I found a word, near-career filling in the following article of today’s New York Times titled Unusual Work, Even in World of the Theater.

Tom Santopietro has made a near-career filling in for other people on Broadway, not as an understudy, but as a substitute for house managers and company managers.

I also found a line using near-career in a site (City-Data Forum) that follows:

I also had my own military near-career so I moved even more. After living in seven other states, some of them more than once, and three other countries, I landed back in California 32 years ago and have stayed.

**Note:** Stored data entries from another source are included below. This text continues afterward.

-- ==== Sys2Proof/Syntax.lean ====
section
/-!
DEFINITION. The commands of the block: one constructor per row of the table of operations and events, with the operands the row
needs. The table gives its rows no operand fields; the operands are what the rule of the row names (an address, a value, an
index) and, where an event comes from outside the block (a line frame, a message, a measured figure), what the outside brings.
-/

namespace Sys2Proof

/-- One item of a scheduled action: kind code, target, argument (R47, Table 3-1). -/
structure Item where
  kind : Nat
  target : Nat
  arg : Nat
  deriving DecidableEq, Repr

/-- The header bits of a scheduled action (PLK.ST_HDR, R58). -/
structure ActHdr where
  latePol : Bool
  group : Bool
  nomirror : Bool
  gmask : Nat
  tag : Nat
  deriving DecidableEq, Repr

/-- An ACTION message of the mirror link or the group transport (R56, R330): the resolved boundary, the items, the header and
the originator's sequence number. -/
structure ActMsg where
  sfn : Nat
  tick : Nat
  us : Bool
  items : List Item
  hdr : ActHdr
  peerSeq : Nat
  deriving DecidableEq, Repr

/-- What hardware writes into a register in the cycle in which a software write is applied (R30, R31). -/
structure HwWrite where
  mask : Word
  value : Word
  deriving DecidableEq, Repr

/-- The four parties that reset the PCIe core (R349). -/
inductive PcieResetKind where
  | perst | hot | linkDown | flr
  deriving DecidableEq, Repr

/-- Where a PCIe request goes (Table 16-1): a BAR, or the MSI-X message control word of the configuration space. -/
inductive PcieSpace where
  | bar0 | bar2 | bar4 | msixControl | config
  deriving DecidableEq, Repr

/-- A reset of a bus master finds a write unit before its last beat: matrix address and bytes received (R360). -/
structure Partial where
  addr : Nat
  bytes : Nat
  deriving DecidableEq, Repr

/-- The PLLs whose lock the block reports (Tables 1-5, 10-7, 15, R74): the core PLL, the memory PLL, the PCIe PLL, the transmit PLL
of quad `q` (0 to 47), of timing port `p`, of Gelvy port `p`. -/
inductive Pll where
  | core | mem | pcie
  | quad (q : Fin 48)
  | tport (p : Fin 4)
  | gelvy (p : Fin 8)
  deriving DecidableEq, Repr

/-- A supply as the monitors see it (R388): a rail of Table 17-1, or a VDDA_LN island. -/
inductive Supply where
  | rail (r : Fin 8)
  | island (n : Fin 16)
  deriving DecidableEq, Repr

/-- In tolerance, below it, above it. -/
inductive Level where
  | ok | under | over
  deriving DecidableEq, Repr


/-- What surrounds a message on a Gelvy control channel (R341, R342): the port, the header's SEQ and ACK, whether the CRC-32C is
good. -/
structure Env where
  port : Fin 8
  seq : Nat
  ack : Nat
  crcOk : Bool
  deriving DecidableEq, Repr

/-- A HELLO's payload (Table 15-5). -/
structure Hello where
  role : Nat
  id : Nat
  mode : Nat
  groupTag : Nat
  pairId : Nat
  twinEn : Bool
  prefer : Bool
  slotEn : Bool
  mirror : Bool
  deriving DecidableEq, Repr

/-- A HEARTBEAT's payload (Table 14-1): SFN, the sender's time value in ns, mode and twin state, claim, PREFER, PAIR_ID, the latest
action sequence mirrored or received, the latest forwarded write, the actions marked UNMIRRORED since the link came up, the
completeness bitmap of the 100 regions. -/
structure Beat where
  sfn : Nat
  ns : Nat
  mode : Nat
  twin : Nat
  claim : Bool
  prefer : Bool
  pairId : Nat
  actSeq : Nat
  fwdSeq : Nat
  unmirrored : Nat
  complete : Nat
  deriving DecidableEq, Repr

Judging from the context of those sentences, near-career job seems to me akin to probationary, or not full-fledged job.

What does near-career exactly mean?

3 Answers 3


Your interpretation is pretty much right. It's an uncommon phrase in my experience (in British English), but I would translate this phrase as:

Tom Santopietro has almost [nearly] made a career filling in for other people on Broadway

That is, this man has never actually had a career of doing this, but he does it so often that it might be considered a regular job (i.e. career).


I think it is not really used in the sense of almost having a career. Rather, I would interpret it as an occupation someone does which was never intended to be a full-time job (or career) but which takes as much time as one. The person's desire is to have a different career, but undertakes that particular occupation until something else (better?) comes along.

This is in the spirit of the adage "Experience is what we get while we are looking for something else."

  • I agree with this answer, especially in light of the context of @Yoichi's first example.
    – Jimi Oke
    Commented Jan 27, 2011 at 0:51
  • I'm tending to disagree with this. It makes sense, just not so much in the context.
    – Noldorin
    Commented Jan 27, 2011 at 1:10
  • Noldorin, Robusto, Jimi. Thanks for your joining me in answering my always primitive and often naive questions. Howeve, it's interesting to find newspapers like New York Times use the word even you guys who are English language maven don't come to perfect agreement, or don't even think it a received American English. Commented Jan 27, 2011 at 7:21

From your two examples, I would take near-career to mean either of the following:

  • a job or profession to which one almost devoted their lifetime (used in the past)
  • an occupation that one happens upon and excels in, with or without any previous training (used in the present)

Many words (some nouns, some adjectives) have been (and are still being) constructed in English by hyphenating or compounding near with another word. These are some of the established ones:

Near-career seems like a recent coinage; it's yet to be defined in the Urban Dictionary! With all these near[-] words, by keeping in mind the meanings of near and paying close attention to the context, one should always be able to infer the [rough] meaning.